At the small table the eld damman looked up from her work, Lark standing on a stool at her side looking up as well, the child's face and arms streaked with flour. 'Bread, bread, bread,' said Lark, holding out her white- powdered hands to show to her dam.
'What is it?' asked Melli, trying to keep her voice calm in front of the child, but her words quavered regardless.
'Bread,' said Lark, looking at Melli.
Rynna snatched up her arrows. 'The Spawn are on the move,' she said as she fastened the quiver to her hip. 'Heading north. Tipperton is on their east flank.' She strung her bow and looped it over her shoulder. 'With Nix.' Now she took up her saddlebags and blanket roll.
'Nix? Going north and on the east flank? Riding the open wold between the maggot-folk and the mountains?'
'Yes,' gritted Rynna.
'Oh my,' groaned Melli, 'but that means they're trapped.'
Lark looked back and forth between Melli and Rynna, anxiety coming over her tiny face.
'No, not trapped. Not trapped. Not precisely,' averred Rynna, as if to assure not only Melli but herself as well. 'Yet if the Foul Folk turn…'
Lark began to cry.
Rynna set down the saddlebags and bedroll and scooped her up and said, 'There, there,' but Lark only cried all the harder.
Despairing, Rynna turned to the eld damman. 'Melli, I must go.'
Melli stepped forward and took the child from Rynna and embraced her and in spite of her own tears muttered a soothing word or two, the tot inconsolable. But then Melli asked, 'Do you want me to go back to the Springwater holding?'
'Perhaps it's best,' said Rynna, taking up her bedroll and saddlebags again. She stepped to the door. 'I'll be there as soon as I'm able.'
And then she was gone.
And Lark looked up at the empty doorway and said, 'Bye-bye,' and she rested her head on Melli's shoulder and sobbed, Melli weeping as well.
'Why are they marching north, and in such a hurry?' asked Nix, urging his pony 'round an outcrop of rock.
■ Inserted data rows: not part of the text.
/-- REF_CMD_END_WTR: REF_CMD 1 (R99). -/
def execRefCmdEndWtr (who : Role) (c : Nat) (v : Val) (s : State) : Done :=
  .next (s.setAs .refCmd (Reg.refCmdCmd c).key who v (fun n => n == 1))

/-- REF_CMD_CLEAR_FAILED: REF_CMD 2 (R99). -/
def execRefCmdClearFailed (who : Role) (c : Nat) (v : Val) (s : State) : Done :=
  .next (s.setAs .refCmd (Reg.refCmdCmd c).key who v (fun n => n == 2))

/-- SEL_MODE_SET: HEARTH_CTRL with another SEL_MODE (R107). -/
def execSelModeSet (who : Role) (v : Val) (s : State) : Done :=
  .next (s.setAs .hearthCtrl Reg.hearthCtrlSelMode.key who v (fun n => field n 0 3 != s.rd Reg.hearthCtrlSelMode))

/-- MANUAL_REF_SET: HEARTH_CTRL with SEL_MODE as it stands (R106). -/
def execManualRefSet (who : Role) (v : Val) (s : State) : Done :=
  .next (s.setAs .hearthCtrl Reg.hearthCtrlSelMode.key who v (fun n => field n 0 3 == s.rd Reg.hearthCtrlSelMode))

/-- HEARTH_CMD_CLEAR_HISTORY: HEARTH_CMD 1 (R110). -/
def execHearthCmdClearHistory (who : Role) (v : Val) (s : State) : Done :=
  .next (s.setAs .hearthCmd Reg.hearthCmdCmd.key who v (fun n => n == 1))

/-- MD_CTRL_SET: a domain's rate and APLL (R122). -/
def execMdCtrlSet (who : Role) (d : Nat) (v : Val) (s : State) : Done :=
  .next (s.setAs .mdCtrl (Reg.mdCtrlEnable d).key who v (fun _ => true))

/-- PORT_CFG_SET: a media port's settings (R127). -/
def execPortCfgSet (who : Role) (p : Nat) (v : Val) (s : State) : Done :=
  .next (s.setAs .portCfg (Reg.portCfgEnable p).key who v (fun _ => true))

/-- RXR_RELEASE_SET: the oldest frame of a receive ring is released (R155). -/
def execRxrReleaseSet (who : Role) (p : Nat) (v : Val) (s : State) : Done :=
  .next (s.setAs .rxrRelease (Reg.rxrReleaseSeq p).key who v (fun _ => true))

/-- TXQ_SEND_SET: a frame or a segmented send joins a queue (R141, R150). -/
def execTxqSendSet (who : Role) (p q : Nat) (v : Val) (s : State) : Done :=
  .next (s.setAs .txqSend (Reg.txqSendSegSize p q).key who v (fun _ => true))

/-- STREAM_RX_ENABLE: RX_CTRL with ENABLE 1 (R189 to R191). -/
def execStreamRxEnable (who : Role) (c : Nat) (v : Val) (s : State) : Done :=
  .next (s.setAs .rxCtrl (Reg.rxCtrlEnable c).key who v (fun n => bit n 0))

/-- STREAM_RX_DISABLE: RX_CTRL with ENABLE 0 (R191). -/
def execStreamRxDisable (who : Role) (c : Nat) (v : Val) (s : State) : Done :=
  .next (s.setAs .rxCtrl (Reg.rxCtrlEnable c).key who v (fun n => !bit n 0))

/-- STREAM_TX_ENABLE: TX_CTRL with ENABLE 1 (R189, R190, R192). -/
def execStreamTxEnable (who : Role) (c : Nat) (v : Val) (s : State) : Done :=
  .next (s.setAs .txCtrl (Reg.txCtrlEnable c).key who v (fun n => bit n 0))

/-- STREAM_TX_DISABLE: TX_CTRL with ENABLE 0 (R192). -/
def execStreamTxDisable (who : Role) (c : Nat) (v : Val) (s : State) : Done :=
  .next (s.setAs .txCtrl (Reg.txCtrlEnable c).key who v (fun n => !bit n 0))

/-- TDM_SIDE_ENABLE: SIDE_CTRL with ENABLE 1 (R216, R217). -/
def execTdmSideEnable (who : Role) (p b : Nat) (v : Val) (s : State) : Done :=
  .next (s.setAs .sideCtrl (Reg.sideCtrlEnable p b).key who v (fun n => bit n 0))

/-- TDM_SIDE_DISABLE: SIDE_CTRL with ENABLE 0 (R216, R219). -/
def execTdmSideDisable (who : Role) (p b : Nat) (v : Val) (s : State) : Done :=
  .next (s.setAs .sideCtrl (Reg.sideCtrlEnable p b).key who v (fun n => !bit n 0))

/-- MASK_COMMIT: the shadow slot mask is committed (R212). -/
def execMaskCommit (who : Role) (p b : Nat) (v : Val) (s : State) : Done :=
  .next (s.setAs .maskCommit (Reg.maskCommitCmd p b).key who v (fun _ => true))

/-- ASRC_ENABLE: ASRC_CFG with ENABLE 1 (R229 to R233). -/
def execAsrcEnable (who : Role) (c : Nat) (v : Val) (s : State) : Done :=
  .next (s.setAs .asrcCfg (Reg.asrcCfgEnable c).key who v (fun n => bit n 0))

/-- ASRC_DISABLE: ASRC_CFG with ENABLE 0 (R233). -/
def execAsrcDisable (who : Role) (c : Nat) (v : Val) (s : State) : Done :=
  .next (s.setAs .asrcCfg (Reg.asrcCfgEnable c).key who v (fun n => !bit n 0))

/-- GAIN_SET: one crosspoint of a shadow bank (R249). -/
def execGainSet (who : Role) (x : Nat) (v : Val) (s : State) : Done :=
  .next (s.setAs .gain (Reg.gainG x).key who v (fun _ => true))

/-- TILE_SHADOW_SET: a whole shadow bank (R249). -/
def execTileShadowSet (who : Role) (t : Nat) (v : Val) (s : State) : Done :=
  .next (s.setAs .tileShadow (Reg.tileShadowImage t).key who v (fun _ => true))

/-- TILE_COMMIT: TILE_CMD 1 (R250). -/
def execTileCommit (who : Role) (t : Nat) (v : Val) (s : State) : Done :=
  .next (s.setAs .tileCmd (Reg.tileCmdOp t).key who v (fun n => field n 0 2 == 1))
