-- ==== Sys2Proof/Certificates/Slice0/Obligations.lean ====
section
/-! DEFINITION. The statements for the provers. -/

open Sys2Proof Sys2Proof.Machine

/-! The machine: the queue, reset, and what every command keeps. -/

/-- O1. A step runs the command at the front of the queue. -/
def Obligations.StepRunsFrontCommand : Prop :=
  ∀ (c : Instr) (rest : List Instr) (s : State),
    step { s with pending := c :: rest } = exec c { s with pending := rest }

/-- O2. With no command waiting and no request at the host port the device idles: nothing changes while the PLL is not locked;
RC counts one on while it is, and nothing else changes while no schedule waits. The model's choice (log entry 1). -/
def Obligations.EmptyQueueIdles : Prop :=
  ∀ s : State, s.pending = [] → s.host.request = none →
    (s.locked = false → step s = .next s)
    ∧ (s.locked = true → (∀ v < 4, (s.view v).sched = none) → step s = .next { s with rc := s.rc + 1 })

/-- O3. A sound state: the state after reset is one. -/
def Obligations.ResetIsSound : Prop := State.reset.inv = true

/-- O4. Every step keeps a sound state: the dictionary's store keeps its canonical form; each Letterbox bank keeps within 512 words
(R411), in its read order (R413), with its cursor and mark in their places (R416 to R418), and the filling bank is swapped whenever
the draining one is empty (R413). -/
def Obligations.StepKeepsSound : Prop :=
  ∀ s t : State, s.inv = true → step s = .next t → t.inv = true

/-- O5. Every command completes in every sound state, none touches the production data or the queue, and none but reset and the
lock of the PLL makes RC run back (R57). -/
def Obligations.CommandsCompleteAndRcRises : Prop :=
  ∀ (c : Instr) (s : State), s.inv = true →
    ∃ t, exec c s = .next t ∧ t.fuse = s.fuse ∧ t.pending = s.pending
      ∧ (c ≠ .resetAssert → c ≠ .pllLock → s.rc ≤ t.rc)

/-- O6. Every field of every entry that the part has reads at reset as its table gives it, but for the entries whose reset value
the spec gives by the unit or by the part's production data. RESET_N low returns every part of the device to its reset state, RC
included; fuses are not affected (R428). What the model keeps beside them is its own choice (log entry 40): the flash, outside the
device; the levels that others drive on its pins; the model's own counter of free values; the queue. -/
def Obligations.ResetReadsTheTables : Prop :=
    (∀ d ∈ entTable, ∀ a b, locate (d.keyOf a b) = some (d, a, b) →
      (∀ base, resetRule {} d.ent a b base = base) → ∀ f ∈ d.fields, 0 < f.w →
        State.reset.rd ⟨d.keyOf a b, f.lo, f.w⟩ = f.reset)
  ∧ (∀ s : State, exec .resetAssert s = .next { State.reset with
      fuse := s.fuse, flash := s.flash, free := s.free, pending := s.pending
      volt := { pgHigh := s.volt.pgHigh, driven := s.volt.driven } })

/-! The dictionary: what every SET and GET row does. -/

/-- O7. The rows whose entry is a setting that nothing but the work it steers looks at: an accepted SET stores its RW and WO fields
as sent, answers OK, and changes nothing else. REGISTER_WRITE does so for every entry without a row of its own, but for the eleven
that act when they are set. -/
def Obligations.SettingsAreStored : Prop :=
  ∀ (s : State) (who : Role) (a : Nat) (v : Val) (n key : Nat),
    (s.Accepts who (Reg.sinkSourceSource a).key v .sinkSource a 0 n →
      exec (.sinkSourceSet who a v) s = .next ((s.takes (Reg.sinkSourceSource a).key n).say .ok))
    ∧ (s.Accepts who (Reg.toneFreqFreq a).key v .toneFreq a 0 n →
      exec (.toneFreqSet who a v) s = .next ((s.takes (Reg.toneFreqFreq a).key n).say .ok))
    ∧ (s.Accepts who Reg.cellarPartJb.key v .cellarPart 0 0 n →
      exec (.cellarPartSet who v) s = .next ((s.takes Reg.cellarPartJb.key n).say .ok))
    ∧ (s.Accepts who (Reg.dlyTimeDelay a).key v .dlyTime a 0 n →
      exec (.dlyTimeSet who a v) s = .next ((s.takes (Reg.dlyTimeDelay a).key n).say .ok))
    ∧ (s.Accepts who (Reg.lbCodeFilterCode a).key v .lbCodeFilter a 0 n →
      exec (.lbCodeFilterSet who a v) s = .next ((s.takes (Reg.lbCodeFilterCode a).key n).say .ok))
    ∧ (s.Accepts who (Reg.tdmLoopMode a).key v .tdmLoop a 0 n →
      exec (.tdmLoopSet who a v) s = .next ((s.takes (Reg.tdmLoopMode a).key n).say .ok))
    ∧ (s.Accepts who (Reg.portLoopMode a).key v .portLoop a 0 n →
      exec (.portLoopSet who a v) s = .next ((s.takes (Reg.portLoopMode a).key n).say .ok))
    ∧ (∀ e b, s.Accepts who key v e a b n → ownRow e = false →
      e ∉ [.ptpLocalQuality, .trigOutCfg, .dpllCfg, .holdoverCfg, .wclkOutCfg, .ppsOutCfg, .mCfg, .frameCfg, .txqPfcClass, .rxTiming,
        .slackTarget] →
      exec (.registerWrite who key v) s = .next ((s.takes key n).say .ok))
Riding in the lead, Tipperton glanced back. 'I don't know, Nix, but with a surrogate, and what with the Ghuls racing ahead, I think it must be urgent.'
'Well, should we double back and cross at the ford? The Rissanin is somewhere ahead, you know.'
'I don't think so, Nix. I mean, I don't think we should double back. I don't know where they are going but, wherever it is, we've got to keep up.'
'How will we cross the river?'
'Swim, bucco, swim.'
'Argh,' groaned Nix. 'I suspected as much.'
'Oh my,' exclaimed Beau. 'On the wold on the eastern flank? That's not good being out in the open like that.'
Linnet, riding on Rynna's left, said, 'Can't they always double back and cross at Eryn Ford? I mean if it is abandoned…'
'It may not be,' said Rynna. 'They may have left a contingent behind. But fear not, Tip and Nix know what they are doing.'
'I hope,' said Beau. 'I hope. -Oh, I should have been with him, not Nix.'
Rynna shook her head. 'Not so, Beau, for who better to take Linnet under wing than you? -as fond of her as you are.'
Linnet gasped, and Rynna reached out to her cousin. 'Linnet, 'tis nought but the plain and simple truth. You needed someone skilled in the ways of war to apprentice under, and since Beau cherishes you, I knew he would-' Rynna's words came to a halt, for they had reached the eaves of the darda.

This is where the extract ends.